* _TASK TO CARRY OUT_
Of all the entries below, only the lines from the one with "else if 0x203" up to and including the one with "else if num = 0x210" are to be duplicated exactly.

*** MATERIAL FOR THIS TASK

/-! Registers as words. -/

/-- TSHP.Tn (R50). -/
def TileReg.tshp (t : TileReg) : Nat := t.fmt.toNat * 2 ^ 16 + t.cols.toNat * 2 ^ 8 + t.rows.toNat
/-- TLOC.Tn (R174). -/
def TileReg.tloc (t : TileReg) : Nat := t.space.toNat * 2 ^ 20 + t.offset.toNat
/-- LPCFG.n (R53). -/
def LoopSt.cfg (l : LoopSt) : Nat := (if l.act then 2 ^ 31 else 0) + l.spv.toNat * 2 ^ 16 + l.mb.toNat * 2 ^ 8 + l.stg.toNat
/-- TOKCNT (R230). -/
def EngSt.tokcnt (e : EngSt) : Nat := e.sm % 16 * 2 ^ 12 + e.ms % 16 * 2 ^ 8 + e.ml % 16 * 2 ^ 4 + e.lm % 16
/-- EVSTAT (R243). -/
def EngSt.evstat (e : EngSt) : Nat := e.drop % 2 ^ 16 * 2 ^ 32 + e.events.length % 128
/-- YCTL (R318). -/
def TrapSt.yctl (r : TrapSt) (cyc : Nat) : Nat := if r.yreq then 2 ^ 63 + (r.left - cyc) % 2 ^ 32 else 0
/-- PHCTL and PHSTAT (R385, R386). -/
def PhaseSt.ctl (p : PhaseSt) : Nat := p.retry.toNat * 16 + (if p.en then 1 else 0)
def PhaseSt.stat (p : PhaseSt) : Nat :=
  let b (x : Bool) (n : Nat) : Nat := if x then n else 0
  p.phase.toNat * 2 ^ 32 + p.rolls.toNat * 2 ^ 28 + p.cause.toNat * 2 ^ 16 + b p.ovf 8 + b p.irrev 4 + b p.live 2 + b p.en 1
/-- TRCTL (R395) and DBGCTL (R400). -/
def DebugSt.trctl (d : DebugSt) : Nat := d.cls.toNat * 2 ^ 16 + (if d.stopfull then 128 else 0) + d.log2n.toNat
def DebugSt.dbgctl (d : DebugSt) : Nat := (if d.step then 16 else 0) + d.bpen.toNat
/-- CLKSTAT (R404). -/
def DebugSt.clkstat (d : DebugSt) : Nat :=
  (if d.held then 2 ^ 63 else 0) + (if d.broken then 2 ^ 62 else 0) + d.breakCause.toNat * 2 ^ 48 + d.point.toNat
/-- PTROOT (R213). -/
def TaskSt.ptroot (t : TaskSt) : Nat := t.asn.toNat * 2 ^ 52 + t.rootDie.toNat * 2 ^ 41 + t.rootPfn.toNat * 2 ^ 14
/-- DEVID (R425). -/
def State.devid (s : State) : Nat := 0x0400 * 2 ^ 36 + 2 * 2 ^ 28 + 1 * 2 ^ 24 + (if s.host.recov then 0 else s.host.fwrel.toNat)
/-- PWRDIE (R412). -/
def State.pwrdie (s : State) (d : Nat) : Nat :=
  let drawn := s.sched.draws.foldl (fun (n : Nat) w => if dieOf w.1 = d then n + w.2.2 else n) 0
  vat s.cool.limits d % 2 ^ 16 * 2 ^ 32 + vat s.sched.reserved d % 2 ^ 16 * 2 ^ 16 + drawn % 2 ^ 16

/-- The register of a number, or none where no chapter lists it (R95). -/
def State.csr (s : State) (n num : Nat) : Option Nat :=
  let c := s.coreAt n
  let q := c.q
  let d := dieOf n
  let lo := num % 8
  if num < 0x010 then some (c.reg num).tshp
  else if num < 0x018 then some (vat q.loops lo).start.toNat
  else if num < 0x020 then some (vat q.loops lo).stop.toNat
  else if num < 0x028 then some (vat q.loops lo).rem.toNat
  else if num < 0x030 then some (vat q.loops lo).iter.toNat
  else if num < 0x038 then some (vat q.loops lo).cfg
  else if num = 0x040 then some q.lfsr.toNat
  else if num = 0x041 then some c.cnt.stats.sat
  else if num = 0x042 then some c.cnt.stats.flush
  else if num = 0x043 then some c.cnt.stats.nan
  else if num = 0x044 then some c.cnt.stats.esc
  else if num = 0x045 then some c.cnt.stats.skip
  else if num = 0x046 then some c.cnt.gboob.toNat
  else if 0x080 ≤ num ∧ num < 0x088 then some (vat c.eng.xdone lo).toNat
  else if 0x088 ≤ num ∧ num < 0x090 then some (vat c.eng.xnext lo).toNat
  else if 0x090 ≤ num ∧ num < 0x098 then some (vat c.eng.xerr lo).toNat
  else if num = 0x098 then some c.eng.tokcnt
  else if num = 0x099 then some c.eng.evstat
  else if 0x0A0 ≤ num ∧ num < 0x0E0 then some (vat c.eng.rsc (num - 0x0A0)).toNat
  else if 0x0E0 ≤ num ∧ num < 0x0F2 then
    some (if num % 2 = 0 then (c.poslAt ((num - 0x0E0) / 2)).toNat else (c.poshAt s.cyc ((num - 0x0E0) / 2)).toNat)
  else if num = 0x0F8 then some c.eng.txqcfg.toNat
  else if num = 0x100 then some c.tile.ttbase.toNat
  else if num = 0x101 then some 0
  else if num = 0x102 then some (if c.tile.fast then 1 else 0)
  else if num = 0x103 then some c.cnt.promcnt.toNat
  else if 0x104 ≤ num ∧ num < 0x114 then some (c.reg (num - 0x104)).tloc
  else if num = 0x180 then some q.pgWait
  else if num = 0x181 then some c.task.poolsz.toNat
  else if num = 0x182 then some c.task.nestmax.toNat
  else if num = 0x183 then some (s.poolUse c.task.thread)
  else if num = 0x184 then some (vat s.sched.admWait (clusterOf n)).toNat
  else if num = 0x185 then some (vat s.sched.frameCnt d).toNat
  else if num = 0x186 then some (vat s.sched.slipCnt d).toNat
  else if num = 0x187 then some (c.eng.telast % 256)
  else if num = 0x188 then some c.task.tpldir.toNat
  else if num = 0x200 then some c.trap.tvec.toNat
  else if num = 0x201 then some c.trap.tpc.toNat
  else if num = 0x202 then some c.trap.tcause.toNat
  else if 0x203 ≤ num ∧ num < 0x207 then some (vat c.trap.taux (num - 0x203)).toNat
  else if num = 0x207 then some (if c.trap.thm then 1 else 0)
  else if 0x208 ≤ num ∧ num < 0x210 then some (vat c.trap.tstall lo).toNat
  else if num = 0x210 then some (c.trap.yctl s.cyc)
  else if num = 0x211 then some (c.trap.missed.toNat * 2 ^ 32 + c.trap.yielded.toNat)
  else if num = 0x212 then some c.trap.csave.toNat
  else if num = 0x213 then some c.trap.spdirty0.toNat
  else if num = 0x214 then some c.trap.spdirty1.toNat
  else if num = 0x218 then some c.ph.ctl
  else if num = 0x219 then some c.ph.stat
  else if num = 0x270 then some c.task.ptroot
  else if num = 0x280 then some c.dbg.trbase.toNat
  else if num = 0x281 then some c.dbg.trctl
  else if num = 0x282 then some c.dbg.trhead.toNat
  else if num = 0x283 then some c.dbg.trdrop.toNat
  else if num = 0x290 then some c.dbg.dbgctl
  else if 0x291 ≤ num ∧ num < 0x295 then some (vat c.dbg.bp (num - 0x291)).toNat
  else if 0x2A0 ≤ num ∧ num < 0x2A8 then some (vat c.dbg.pmc lo).toNat
  else if 0x2A8 ≤ num ∧ num < 0x2B0 then some (vat c.dbg.pmsel lo).toNat
  else if num = 0x2B0 then some c.dbg.bcmsel.toNat
  else if num = 0x2B1 then some (((c.dbg.bcm.find? fun p => p.1 == c.dbg.bcmsel.toNat).map (·.2)).getD 0 % 2 ^ 32)
  else if num = 0x2C0 then some c.dbg.clkstat
  else if num = 0x2F0 then some (if c.tile.spdbg then 1 else 0)
  else if num = 0x2FF then some s.devid
  else if num = 0x300 then some (s.pwrdie d)
  else if num = 0x301 then some (((s.heldOf n).foldl (fun (a : Nat) x => a + x.2) 0) % 1024)
  else if num = 0x302 then some (zoneOfCore n)
  else none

******

* _WRITTEN ANSWER_
  else if 0x203 ≤ num ∧ num < 0x207 then some (vat c.trap.taux (num - 0x203)).toNat
  else if num = 0x207 then some (if c.trap.thm then 1 else 0)
  else if 0x208 ≤ num ∧ num < 0x210 then some (vat c.trap.tstall lo).toNat
  else if num = 0x210 then some (c.trap.yctl s.cyc)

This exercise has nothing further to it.